Get the sequence data
wget ftp://ftp.psb.ugent.be/pub/plaza/plaza_public_dicots_04//Fasta/cds.ath.fasta.gz
gunzip cds.ath.fasta.gz
Note that this annotation contains mitochondrial and chloroplast genes as well as transposable elements. To skip these do
grep -A 1 ">AT[1-9]G" cds.ath.fasta > cds.ath_filtered.fasta
For a quick test analysis, get a random sample of sequences from the file (skip this if you want to do the full analysis).

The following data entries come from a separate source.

/-- Settles O3: one row accepts the key, and as the transaction is the encoding of what it decodes to, the row
has that mnemonic. -/
theorem exactlyOneOpcodeRowMatches : Obligations.ExactlyOneOpcodeRowMatches := by
  unfold Obligations.ExactlyOneOpcodeRowMatches
  intro b t
  obtain ⟨row, hrow, haccepts, hunique⟩ := existsUnique_of_countP_eq_one (countP_accepts_key t)
  obtain ⟨hwf, hencode⟩ := encodeOfDecodeIsIdentity b t
  exact ⟨row, hrow, haccepts, row_mnemonic_of_encoding _ b hwf row hrow (by rwa [hencode]), hunique⟩

/-! ## The number of a transaction (log 10) -/

theorem testBit_eight_read_word (a : Index) : (16 * a.toNat).testBit 8 = false := by
  revert a; decide

/-- Bit 8 of a write's number is `we`. -/
theorem testBit_eight_write_word {x q r : Nat} (hq : q < 16) (hr : r < 16) :
    (512 * x + 256 + 16 * q + r).testBit 8 = true := by
  rw [Nat.testBit_eq_decide_div_mod_eq, decide_eq_true_iff]
  omega

/-- Settles O4: bit 8 tells a read from a write, and the fields of the number are its quotients and
remainders. -/
theorem transactionWordRoundTrip : Obligations.TransactionWordRoundTrip := by
  unfold Obligations.TransactionWordRoundTrip
  intro b t
  cases t with
  | read a =>
    have hindex : 16 * a.toNat / 16 = a.toNat := by omega
    rw [Txn.toWord, Txn.ofWord, testBit_eight_read_word, if_neg Bool.false_ne_true, hindex, BitVec.ofNat_toNat,
      BitVec.setWidth_eq]
  | write a d =>
    have ha : a.toNat < 16 := a.isLt
    have hr : d.toNat % 16 < 16 := Nat.mod_lt _ (by decide)
    rw [Txn.toWord, Txn.ofWord, if_pos (testBit_eight_write_word ha hr)]
    generalize hw : 512 * (d.toNat / 16) + 256 + 16 * a.toNat + d.toNat % 16 = word
    have hindex : word / 16 % 16 = a.toNat := by omega
    have hdata : 16 * (word / 512) + word % 16 = d.toNat := by omega
    rw [hdata, BitVec.ofNat_toNat, BitVec.setWidth_eq]
    exact congrArg (Txn.write · d) (BitVec.eq_of_toNat_eq hindex)

/-- Settles O5: the six words are closed terms, and the decoder is run on them. -/
theorem sampleWordsDecode : Obligations.SampleWordsDecode := by
  unfold Obligations.SampleWordsDecode
  decide

end Sys2Proof.Machine
end

section
/-! The invariant of the machine: it holds after reset and every step keeps it, so it holds in every reachable
state (10_state.md R26, R30, R33; 70_reset_and_hazards.md R197). -/

namespace Sys2Proof.Machine

/-! ## The error record (R26) -/

theorem errorRecordOk_raise {w : Nat} (e : Engine w) (k : ErrorKind) : errorRecordOk (e.raise k) :=
  ⟨iff_of_false (errorCode_ne_zero k) nofun, errorCode_le_five k⟩

theorem errorRecordOk_clearStatus {w : Nat} (e : Engine w) : errorRecordOk e.clearStatus :=
  ⟨iff_of_true rfl rfl, Nat.zero_le 5⟩

/-! ## What keeps the invariant -/

section EngineInv
variable {b : Build} {e : Engine b.width}

theorem engineInv_afterReset (b : Build) (wb wx wm wa : BitVec b.width) :
    engineInv b (Engine.afterReset wb wx wm wa) :=
  ⟨⟨iff_of_true rfl rfl, Nat.zero_le 5⟩, Nat.succ_pos _, nofun, fun _ => .inl rfl⟩

/-- An interface error, raised in any phase, keeps the invariant. -/
theorem engineInv_raise_interface {k : ErrorKind} (hk : k = .illegalCmd ∨ k = .busy) (h : engineInv b e) :
    engineInv b (e.raise k) := by
  obtain ⟨_, hresult, hrun, _⟩ := h
  exact ⟨errorRecordOk_raise e k, hresult, hrun, fun _ => .inr (hk.imp (congrArg errorCode) (congrArg errorCode))⟩

theorem engineInv_clearStatus (hp : e.phase = .idle) (h : engineInv b e) : engineInv b e.clearStatus := by
  obtain ⟨_, hresult, _⟩ := h
  exact ⟨errorRecordOk_clearStatus e, hresult, fun hr => absurd (hp.symm.trans hr) nofun, fun _ => .inl rfl⟩

/-- A refusal is recorded while IDLE, with DONE cleared. -/
theorem engineInv_refusal (k : ErrorKind) (hp : e.phase = .idle) (h : engineInv b e) :
    engineInv b (e.clearStatus.raise k) := by
  obtain ⟨_, hresult, _⟩ := h
  have hnrun : ¬ (e.clearStatus.raise k).phase = .run := fun hr => absurd (hp.symm.trans hr) nofun
  exact ⟨errorRecordOk_raise _ k, hresult, fun hr => absurd hr hnrun,
    fun hrd => absurd hrd (not_or_intro hnrun nofun)⟩

/-- A start has cleared the status before the run, and loads registers within the bounds. -/
theorem engineInv_start (ha : operandsAdmitted b e) (h : engineInv b e) :
    engineInv b (e.clearStatus.startRun (val b.signed e.opa) (val b.signed e.opb) (val b.signed e.opn)) := by
  obtain ⟨hguard, hn, hx⟩ := ha
  obtain ⟨_, hresult, _⟩ := h
  exact ⟨errorRecordOk_clearStatus e, hresult,
    fun _ => ⟨runBounds_startRun _ _ hn hguard (val_le_maxv b _) hx (val_le_maxv b _), rfl⟩, fun _ => .inl rfl⟩

/-- FINISH stores the accumulator, which the bounds of the run keep below NMAX. -/
theorem engineInv_finish (hp : e.phase = .run) (h : engineInv b e) : engineInv b e.finish := by
  obtain ⟨herror, _, hrun, hcode⟩ := h
  obtain ⟨⟨_, hmax, _, hacc, _⟩, _⟩ := hrun hp
  exact ⟨herror, hacc.trans_le hmax, nofun, fun _ => hcode (.inl hp)⟩

theorem engineInv_mulsq (hp : e.phase = .run) (h : engineInv b e) : engineInv b e.mulsq := by
  obtain ⟨herror, hresult, hrun, hcode⟩ := h
  obtain ⟨hbounds, hdone⟩ := hrun hp
  exact ⟨herror, hresult, fun _ => ⟨runBounds_mulsq hbounds, hdone⟩, hcode⟩

theorem engineInv_sq (hp : e.phase = .run) (h : engineInv b e) : engineInv b e.sq := by
  obtain ⟨herror, hresult, hrun, hcode⟩ := h
  obtain ⟨hbounds, hdone⟩ := hrun hp
  exact ⟨herror, hresult, fun _ => ⟨runBounds_sq hbounds, hdone⟩, hcode⟩

theorem engineInv_engineTurn (h : engineInv b e) : engineInv b (engineTurn e) := by
  rcases engineTurn_cases e with ⟨_, ht⟩ | ⟨hp, _, ht⟩ | ⟨hp, _, _, ht⟩ | ⟨hp, _, _, ht⟩ <;> rw [ht]
  · exact h
  · exact engineInv_finish hp h
  · exact engineInv_mulsq hp h
  · exact engineInv_sq hp h

theorem engineInv_effect (i : Instr) (h : engineInv b e) : engineInv b (effect b i e) := by
  rcases effect_cases b i e with ⟨_, _, ha, heff⟩ | ⟨_, hp, _, k, heff⟩ | ⟨_, _, heff⟩ | ⟨_, hp, heff⟩ |
    ⟨_, heff⟩ | ⟨_, _, heff⟩ | ⟨_, _, heff⟩ | ⟨_, _, heff⟩ | ⟨_, _, heff⟩ | ⟨_, _, _, heff⟩ <;> rw [heff]
  · exact engineInv_start ha h
  · exact engineInv_refusal k hp h
  · exact engineInv_raise_interface (.inr rfl) h
  · exact engineInv_clearStatus hp h
  · exact engineInv_raise_interface (.inl rfl) h
  -- a register write stores a field that the invariant does not read
  all_goals exact h

end EngineInv

/-- Settles O48: the engine's turn and every instruction keep the invariant of the engine record, and a reset
establishes it. -/
theorem stepKeepsTheInvariant : Obligations.StepKeepsTheInvariant := by
  unfold Obligations.StepKeepsTheInvariant
  intro s t hinv h
  rcases step_kinds h with ⟨_, _, _, _, rfl⟩ | ⟨x, _, _, _, _, _, rfl⟩ | ⟨_, _, _, _, _, rfl⟩
  · exact engineInv_engineTurn hinv
  · exact engineInv_effect (decode x) hinv
  · exact engineInv_afterReset s.build _ _ _ _

/-- Settles O47: the state after reset holds an `afterReset` record. -/
theorem resetMeetsTheInvariant : Obligations.ResetMeetsTheInvariant := by
  unfold Obligations.ResetMeetsTheInvariant
  exact ⟨fun b => engineInv_afterReset b 0 0 0 0, engineInv_afterReset Build.reference 0 0 0 0⟩

/-! ## Reachable states -/

theorem engineInv_of_reachable {b : Build} {s : State} (h : Reachable b s) :
    s.build = b ∧ engineInv s.build s.engine :=
  engine_invariant_of_reachable (P := engineInv) engineInv_afterReset (fun _ _ => engineInv_engineTurn)
    (fun _ i _ => engineInv_effect i) h

/-- NMAX fits in the non-negative half of the patterns when SIGNED. -/
theorem guardLimit_lt_half_of_signed {b : Build} (hs : b.signed = true) : guardLimit b < 2 ^ (b.width - 1) := by
  have hguard := guard_le_maxv b
  have hmax := maxv_of_signed rfl hs
  have hhalf := two_le_half b
  omega
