-- ==== Sys2Proof/Config.lean ====
section
/-! DEFINITION. What is fixed for a run: the configuration inputs of 00_scope R9 (music stream, ticks
per second, instrument bank), the named parameters of 00_scope R10 with their defaults, and the free
values the spec leaves open (constants with no body). -/

namespace Sys2Proof

/-- One operator of an instrument: its five timbre bytes, named by the OPL register group each is
written to (40_instrument_bank R130). -/
structure Operator where
  b20 : Byte
  b40 : Byte
  b60 : Byte
  b80 : Byte
  bE0 : Byte
  deriving DecidableEq, Repr, Inhabited

/-- An instrument: modulator, carrier and the shared connection byte (40_instrument_bank R130). -/
structure Instrument where
  mod  : Operator
  car  : Operator
  conn : Byte
  deriving DecidableEq, Repr, Inhabited

/-- BLOCK_PACKING (00_scope R10, 46_frequency R281). -/
inductive BlockPacking where
  | truncate8
  | mask3
  deriving DecidableEq, Repr

/-- PERC_OPERATOR_SOURCE (00_scope R10, 45_voice_allocator R253). -/
inductive PercSource where
  | sameRole
  | modulator
  deriving DecidableEq, Repr

/-- DELAY_OVERFLOW_POLICY (00_scope R10, 41_event_reader R153). -/
inductive DelayPolicy where
  | fault
  | truncate16
  | saturate
  deriving DecidableEq, Repr

/-- One value of a host's FNUM_FN: the F-number at a note, bend and transpose. -/
structure FnumEntry where
  note      : Nat
  bend      : Nat
  transpose : Int
  fnum      : Nat
  deriving DecidableEq, Repr

/-- FNUM_FN (00_scope R10): the reference formula of 46_frequency R282, or the host's own total function
as plain data, its values at the listed arguments and one value for every other (log entry 6). Notes,
bends and transposes are finitely many, so every function on them is such a table. -/
inductive FnumFn where
  | reference
  | table (entries : List FnumEntry) (other : Nat)
  deriving DecidableEq, Repr

/-- One triple of PRESET_VALUES: voice, F-number, block (70_reset_and_hazards R333). -/
structure Preset where
  voice : VoiceId
  fnum  : BitVec 10
  block : BitVec 3
  deriving DecidableEq, Repr

/-- The music-data region M of length L (00_scope R9, 20_memory R60): byte `a` for `a < length` is
what `cells` holds at `a`, an unlisted address being a byte 0x00. -/
structure Music where
  cells  : List Host.Cell
  length : Nat
  deriving DecidableEq, Repr

/-- The configuration of a run (00_scope R9, R10). No event changes it (20_memory R63,
40_instrument_bank R135). -/
structure Config where
  music           : Music
  tps             : BitVec 16
  bank            : Vector Instrument 128
  blockPacking    : BlockPacking
  percSource      : PercSource
  presetPercFreqs : Bool
  presetValues    : List Preset
  delayPolicy     : DelayPolicy
  ncWidth         : Nat
  fnumFn          : FnumFn
  deriving DecidableEq, Repr

/-- Free value (log entry 5, DESIGN CHOICE of form): DEFAULT_PATCHES, the 16 default instruments,
whose contents no source gives (40_instrument_bank R133, decision D44 OPEN). -/
opaque Config.defaultPatches : Fin 16 → Instrument

/-- The bank as loaded with zero declared instruments: slot k is `DEFAULT_PATCHES[k mod 16]`
(40_instrument_bank R134). -/
def Config.defaultBank : Vector Instrument 128 :=
  ⟨((List.range 128).map fun k =>
      Config.defaultPatches ⟨k % 16, Nat.mod_lt k (by decide)⟩).toArray, by simp⟩

/-- The default PRESET_VALUES (00_scope R10). -/
def Config.defaultPresets : List Preset :=
  [⟨7, 509, 2⟩, ⟨8, 514, 1⟩]

/-- The configuration of `State.reset`: every parameter of 00_scope R10 at its default, no music
loaded (log entry 2), `TPS` = 96 (DESIGN CHOICE, log entry 3), the bank with zero declared
instruments (log entry 5). -/
def Config.default : Config where
  music           := ⟨[], 0⟩
  tps             := 96
  bank            := Config.defaultBank
  blockPacking    := .truncate8
  percSource      := .sameRole
  presetPercFreqs := false
  presetValues    := Config.defaultPresets
  delayPolicy     := .fault
  ncWidth         := 32
  fnumFn          := .reference

/-- RECORD_LAYOUT: which of the 11 record bytes holds each instrument field
(00_scope R10, 40_instrument_bank R132). -/
structure RecordLayout where
  modB20 : Fin 11
  carB20 : Fin 11
  modB40 : Fin 11
  carB40 : Fin 11
  modB60 : Fin 11
  carB60 : Fin 11
  modB80 : Fin 11
  carB80 : Fin 11
  modBE0 : Fin 11
  carBE0 : Fin 11
  conn   : Fin 11
  deriving DecidableEq, Repr

/-- The default RECORD_LAYOUT (40_instrument_bank R132). -/
def RecordLayout.default : RecordLayout :=
  ⟨0, 1, 2, 3, 4, 5, 6, 7, 8, 9, 10⟩

/-- HEADER_LAYOUT: the offsets of the CMF header fields that follow the magic and the version
(00_scope R10, 40_instrument_bank R137). -/
structure HeaderLayout where
  instrumentOffset : Nat
  musicOffset      : Nat
  ticksPerQuarter  : Nat
  ticksPerSecond   : Nat
  titleOffset      : Nat
  composerOffset   : Nat
  remarksOffset    : Nat
  channelMap       : Nat
  instrumentCount  : Nat
  tempo            : Nat
  deriving DecidableEq, Repr

/-- The default HEADER_LAYOUT (40_instrument_bank R137). -/
def HeaderLayout.default : HeaderLayout :=
  ⟨0x06, 0x08, 0x0A, 0x0C, 0x0E, 0x10, 0x12, 0x14, 0x24, 0x26⟩

end Sys2Proof
end

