-- ==== Sys2Proof/Machine/EventReader.lean ====
section
/-! DEFINITION. The two prefixes of an event: DELTA_TIME and RUNNING_STATUS (41_event_reader R152 to
R157). -/

namespace Sys2Proof.Machine

/-- What DelayMs gives: a u16, or DelayOverflow (41_event_reader R153). -/
def delayMs (policy : DelayPolicy) (ms : Nat) : Option (BitVec 16) :=
  if 0xFFFF < ms then
    match policy with
    | .fault => none
    | .truncate16 => some (BitVec.ofNat 16 (ms % 65536))
    | .saturate => some 0xFFFF
  else some (BitVec.ofNat 16 ms)

/-- (delta * 1000) div TPS, exact (41_event_reader R153). -/
def exactMs (delta : Nat) (tps : BitVec 16) : Nat := delta * 1000 / tps.toNat

/-- EmitDelay(DelayMs(delta)), or the fault DelayOverflow (41_event_reader R153, R154). -/
def emitDelta (delta : Nat) (s : State) : State :=
  match delayMs s.cfg.delayPolicy (exactMs delta s.cfg.tps) with
  | some ms => s.emitDelay ms
  | none => s.raiseFault .delayOverflow

/-- DELTA_TIME: no Delay for delta 0, exactly one for every other (41_event_reader R150, R153, R154).
A TPS of 0 is a configuration Reset refuses (70_reset_and_hazards R331, log entry 9). -/
def execDeltaTime (delta : Nat) (s : State) : Outcome :=
  if delta = 0 then .next s
  else if s.cfg.tps = 0 then .fault .configError
  else .next (emitDelta delta s)

/-- RUNNING_STATUS: the byte just read is given back; a stored status with bit 7 clear terminates with
CorruptStream (41_event_reader R150, R156, R157). The message then follows the row of RS. -/
def execRunningStatus (_x : U7) (s : State) : Outcome :=
  if s.rs.msb then .next s.rewind else .next (s.rewind.terminate .corruptStream)

end Sys2Proof.Machine
end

grep ">" cds.ath_filtered.fasta | shuf | head -n 1000 > ids
grep -A 1 -f ids cds.ath_filtered.fasta | sed "/--/d" > sample.fasta
rm ids
Run an all-vs.-all Blastp analysis and cluster using MCL, assuming
you're working with sample.fasta (replace with cds.ath_filtered.fasta
for a full analysis).
wgd mcl -s sample.fasta --cds --mcl
A directory named wgd_blast will appear that will contain some gene
families in the file sample.fasta.blast.tsv.mcl. Let's move the file
to the work dir and give it a shorter name
mv wgd_blast/sample.fasta.blast.tsv.mcl ./sample.mcl
Now let's compute a Ks distribution (use -n to set the number of cores
to use, defaults to 4).
wgd ksd sample.mcl sample.fasta
This creates a directory wgd_ksd. You can check the histograms that
were generated:
display wgd_ksd/*svg
or inspect the Ks distribution itself:
head -n 3 wgd_ksd/*tsv
AlignmentCoverage AlignmentIdentity AlignmentLength AlignmentLengthStripped Distance Family Ka Ks Node Omega Outlier Paralog1 Paralog2 WeightOutliersExcluded WeightOutliersIncluded
AT1G77815__AT3G09510 0.18941 0.50538 1473.0 279.0 1.31918 GF_000060 0.7452 2.4193 2.0 0.308 False AT1G77815 AT3G09510 1.0 1.0
AT2G27980__AT2G37520 0.73607 0.49256 3285.0 2418.0 1.21274 GF_000074 0.6217 10.1451 2.0 0.0613 True AT2G27980 AT2G37520 0.0 1.0
To get anchor pairs, first download the GFF file
wget ftp://ftp.psb.ugent.be/pub/plaza/plaza_public_dicots_04//GFF/ath/Arabidopsis_thaliana.COL0.Araport11.longest_transcript.all_features.gff3.gz
gunzip Arabidopsis_thaliana.COL0.Araport11.longest_transcript.all_features.gff3.gz
mv Arabidopsis_thaliana.COL0.Araport11.longest_transcript.all_features.gff3 ath.gff
Then run wgd syn:
wgd syn -ks wgd_ksd/sample.fasta.ks.tsv -f gene -a ID ath.gff sample.mcl
Chances are huge that you get the WARNING No multiplicons found!
warning when using the small test data, in that case nothing interesting
happens. However when doing the full analysis, you should find dotplots
and anchor-pair Ks distributions in the wgd_syn directory.